### AIM OF THE TASK
Your answer must consist of exactly the lines below, starting with the line with "if s.latchedTickDue then" and going on through the line with "bytes exist. -/", and nothing else.

===== PROVIDED DATA =====

-- ==== Sys2Proof/Syntax.lean ====
section
/-! DEFINITION. The operations of UVOX-CORE: one constructor per row of spec/opcode_table.json (spec/30_encoding.md R59). -/

namespace Sys2Proof

/-- The fifteen command forms (30_encoding.md R59). `n` is the count of significant units (R57); a command word carries 0 to 255 (`WellFormed`). -/
inductive Instr where
  | enc
  | dec
  | pack
  | unpack
  | tohex
  | fromhex
  | apply
  | sub
  | eq
  | truncA (n : Nat)
  | truncP (n : Nat)
  | eqwA (n : Nat)
  | eqwP (n : Nat)
  | snapA (n : Nat)
  | snapP (n : Nat)
deriving DecidableEq, Repr

end Sys2Proof
end

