-- ==== Sys2Proof/Machine/Transaction.lean ====
section
/-! DEFINITION. What surrounds an operation in a transaction: sampling the command, an illegal command, and reset (spec/10_state.md R26; spec/60_exceptions.md R164; spec/70_reset_and_hazards.md R185). -/

namespace Sys2Proof.Machine

/-- The command of the transaction on the ports (10_state.md R26, 30_encoding.md R70): decoding comes first (60_exceptions.md R171). -/
def fetchCommand (s : State) : Except Illegal Instr := decode s.inp.cmd

/-- An illegal command word: ILLEGAL_CMD, no operand port examined (30_encoding.md R70, 60_exceptions.md R164). -/
def raiseIllegal (s : State) : Outcome := raise .illegalCmd s

/-- While reset is asserted no transaction is accepted and no result is driven; a transaction under way is abandoned and delivers nothing, not even a status (70_reset_and_hazards.md R185). -/
def holdInReset (s : State) : Outcome := .next (s.deliver Results.absent)

/-- Put `w` on the command port, with reset released: what it takes for the next step to perform it. -/
def presentCommand (w : CmdWord) (s : State) : State :=
  { s with rst := false, inp := { s.inp with cmd := w } }

end Sys2Proof.Machine
end

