-- ==== Sys2Proof/Tests/Slice0.lean ====
section
/-! SUPPORT. The model's own tests. The expected values are those of spec/95_test_vectors.md (named V and S and P as there), of spec/30_encoding.md R59 and R64, and of the examples in the rules; the `witness` theorems give operands that meet the hypotheses of the statement they are named after. -/

namespace Sys2Proof.Tests

open Sys2Proof Sys2Proof.Machine

/-! Helpers. -/

/-- The default build of 00_scope.md R10 with a tag of two bytes; the tag is the test's own. -/
def biasCfg : Config := ⟨.bias, .saturate, .accept, [0x75, 0x3A]⟩

/-- The other value of each parameter. -/
def bitcastCfg : Config := ⟨.bitcast, .wrap, .reject, []⟩

def at' (c : Config) (o : Operands) : State := { cfg := c, rst := false, inp := o, out := Results.absent }

def addr (frame radius : Nat) (lat lon : Int) : Address :=
  ⟨BitVec.ofNat 64 frame, BitVec.ofNat 64 radius, BitVec.ofInt 64 lat, BitVec.ofInt 64 lon⟩

def delta (dr dlat dlon : Int) : Delta := ⟨BitVec.ofInt 128 dr, BitVec.ofInt 128 dlat, BitVec.ofInt 128 dlon⟩

def onA (a : Address) : Operands := { Operands.zero with a := a }
def onAB (a b : Address) : Operands := { Operands.zero with a := a, b := b }
def onAD (a : Address) (d : Delta) : Operands := { Operands.zero with a := a, d := d }
def onP (p : Packed) : Operands := { Operands.zero with p := p }
def onPQ (p q : Packed) : Operands := { Operands.zero with p := p, q := q }

def cells (text : String) : List Byte := text.toList.map fun c => BitVec.ofNat 8 c.toNat
def onText (text : String) : Operands := presentText (cells text) Operands.zero

/-- The operands with a command word. -/
def withCmd (w : CmdWord) (o : Operands) : Operands := { o with cmd := w }

/-- The results of a next state. -/
def results (x : Outcome) : Option Results :=
  match x with
  | .next t => some t.out
  | .fault _ => none
  | .refused _ => none

/-- `W` of 95_test_vectors.md. -/
def vectorW : Packed := 0x0123456789ABCDEFFEDCBA98765432100F1E2D3C4B5A69788796A5B4C3D2E1F0

/-! WellFormed. -/

theorem test_wellformed_refuses_truncA : WellFormed (.truncA 256) = false := by decide
theorem test_wellformed_refuses_truncP : WellFormed (.truncP 256) = false := by decide
theorem test_wellformed_refuses_eqwA : WellFormed (.eqwA 256) = false := by decide
theorem test_wellformed_refuses_eqwP : WellFormed (.eqwP 256) = false := by decide
theorem test_wellformed_refuses_snapA : WellFormed (.snapA 256) = false := by decide
theorem test_wellformed_refuses_snapP : WellFormed (.snapP 256) = false := by decide
theorem test_wellformed_takes_255 : WellFormed (.snapP 255) = true := by decide
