-- ==== Sys2Proof/Machine/Cycle.lean ====
section
/-! DEFINITION. The instruction cycle and the serialization of steps (spec/40_cycle.md R102–R111). -/

namespace Sys2Proof.Machine

/-- Fetch: the big-endian word at PC, or the lowest address out of range (R67, R103). -/
def State.fetch (s : State) : Except Nat Word :=
  if s.cfg.memSize ≤ s.pc.toNat + 1 then
    .error (if s.cfg.memSize ≤ s.pc.toNat then s.pc.toNat else s.pc.toNat + 1)
  else .ok (wordOfBytes (s.readByte s.pc.toNat) (s.readByte (s.pc.toNat + 1)))

/-- The fault code of a word that does not decode (R105, R242, R244). A fetched word is never truncated. -/
def decodeFault : DecodeError → FaultCode
  | .truncated => .invalidOpcode
  | .invalidOpcode => .invalidOpcode
  | .unimplementedOpcode => .unimplementedOpcode

/-- Slot accounting: an instruction that leaves the block RUNNING takes one slot (R107). -/
def State.retire (s : State) : State := if s.run = .running then { s with slots := s.slots - 1 } else s

/-- What follows a step in the same step, where there is a next state. -/
def mapNext (f : State → State) : Host.Outcome State Fault Refusal → Host.Outcome State Fault Refusal
  | .next t => .next (f t)
  | .fault r => .fault r
  | .refused r => .refused r

/-- The Exec step, taken when it is enabled: fetch, decode, the instruction's rule, slot accounting; the first check
that fails is the fault reported (R102, R250). -/
def State.execInstr (s : State) : Host.Outcome State Fault Refusal :=
  match s.fetch with
  | .error addr => .next (s.raise .memoryRange 0 addr)
  | .ok w =>
    match decodeWord s.cfg.legacyUnimplemented w with
    | .error e => .next (s.raise (decodeFault e) w 0)
    | .ok i => mapNext State.retire (exec i s)

/-- The Exec step is enabled (R102). -/
def State.execEnabled (s : State) : Bool := decide (s.run = .running) && decide (0 < s.slots)

/-- The Exec step if it is enabled, else nothing (R102, R111). -/
def State.execStep (s : State) : Host.Outcome State Fault Refusal :=
  if s.execEnabled then s.execInstr else .next s

/-- The instruction the Exec step would run is Fx15, the load command of the delay timer (R202, R205). -/
def State.loadsTimer (s : State) : Bool :=
  match s.fetch with
  | .error _ => false
  | .ok w =>
    match decodeWord s.cfg.legacyUnimplemented w with
    | .ok (.ldDtVx _) => true
    | _ => false

/-- The tick input beside an instruction that has completed, in the same clock. A latched tick that is due is taken, and
a pulse of this clock, which came while that one was pending, is lost (R282; DEDUCED, log 13); else the pulse acts as at any edge. -/
def State.tickBeside (p : Pins) (t : State) : State := if t.latchedTickDue then t.latchedTick else t.tickPin p

/-- A clock edge at which the Exec step in progress completes: after `rst` and before the quit and key of its clock
(R225, R251). With a Tick step in the same clock it is one of the two serial orders of R203: the instruction, a read of DT
too, and then the tick its last slot makes possible; or the tick and then a load of DT, which takes the first slot of that
tick. Else a pulse finds a slot left and is latched (R282), and the load of a last slot comes in a clock before the tick's
(R111; DEDUCED, log 21). A reset abandons the instruction (R251), and where none can complete this is a plain edge. -/
def State.clockExec (overlap : Bool) (p : Pins) (s : State) : Host.Outcome State Fault Refusal :=
  if p.rst then .next (s.clockEdge p)
  else if s.execEnabled && overlap && !s.loadsTimer then
    mapNext (fun t => (t.tickBeside p).quitAndKey p) s.execInstr
  else if s.execEnabled || (overlap && s.loadsTimer && (s.tickPin p).execEnabled) then
    mapNext (State.quitAndKey p) (s.tickPin p).execInstr
  else .next (s.clockEdge p)

/-- The block's own next step where the host plans nothing: Exec, Tick, or none in LOAD and the terminal states (R102,
R106, R113; log 5). No clock edge comes after the plan, so what only an edge would take stays where it is: a key request
in its synchronizer, and a quit level that has reached only its first flip-flop (R224, R279; DESIGN CHOICE, unsafe:
log 23). -/
def State.ownStep (s : State) : Host.Outcome State Fault Refusal :=
  if s.execEnabled then s.execInstr
  else if s.tickEnabled then .next s.tickStep
  else .next s

/-- A step the host chose (R111). An atomic entry stands for its own input: Quit for the synchronized `quit` being 1 at
that step boundary (R109), Key for a key event, Tick for a pulse. It neither reads nor moves the flip-flops of `ports`
(DESIGN CHOICE, safe: log 24). -/
def State.hostStep (s : State) : HostStep → Host.Outcome State Fault Refusal
  | .exec => s.execStep
  | .tick => .next s.tickPulse
  | .key k => .next (s.keyStep k)
  | .quit => .next s.quitStep
  | .reset img => .next (s.resetStep img)
  | .clock p => .next (s.clockEdge p)
  | .clockExec overlap p => s.clockExec overlap p

/-- The planned step is taken from the list. -/
def State.withPlan (s : State) (rest : List HostStep) : State := { s with host := { s.host with steps := rest } }

/-- One atomic step of the block: a latched tick as soon as it can be taken (R282), else the quit that is seen (R249; the
tick comes before it, R251), else the host's next planned step, else the block's own (R111). -/
def State.oneStep (s : State) : Host.Outcome State Fault Refusal :=
  if s.latchedTickDue then .next s.latchedTick
  else if s.quitDue then .next s.quitStep
  else
    match s.host.steps with
    | e :: rest => (s.withPlan rest).hostStep e
    | [] => s.ownStep

/-- Store an instruction word big-endian at PC (R67), if both bytes exist. -/
def State.placeWord (s : State) (w : Word) : State :=
  if s.pc.toNat + 1 < s.cfg.memSize then
    (s.writeByte s.pc.toNat (highByte w)).writeByte (s.pc.toNat + 1) (lowByte w)
  else s

/-- Make the Exec step the next one: RUNNING, a slot left, nothing planned by the host, no quit seen (log 1). -/
def State.readyToExec (s : State) : State :=
  { s.withPlan [] with
    run := .running
    slots := if s.slots = 0 then 1 else s.slots
    ports := { s.ports with quitSync2 := false } }

end Sys2Proof.Machine
end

=====

### OUTPUT OF THE EXERCISE
  if s.latchedTickDue then .next s.latchedTick
  else if s.quitDue then .next s.quitStep
  else
    match s.host.steps with
    | e :: rest => (s.withPlan rest).hostStep e
    | [] => s.ownStep

/-- Store an instruction word big-endian at PC (R67), if both bytes exist. -/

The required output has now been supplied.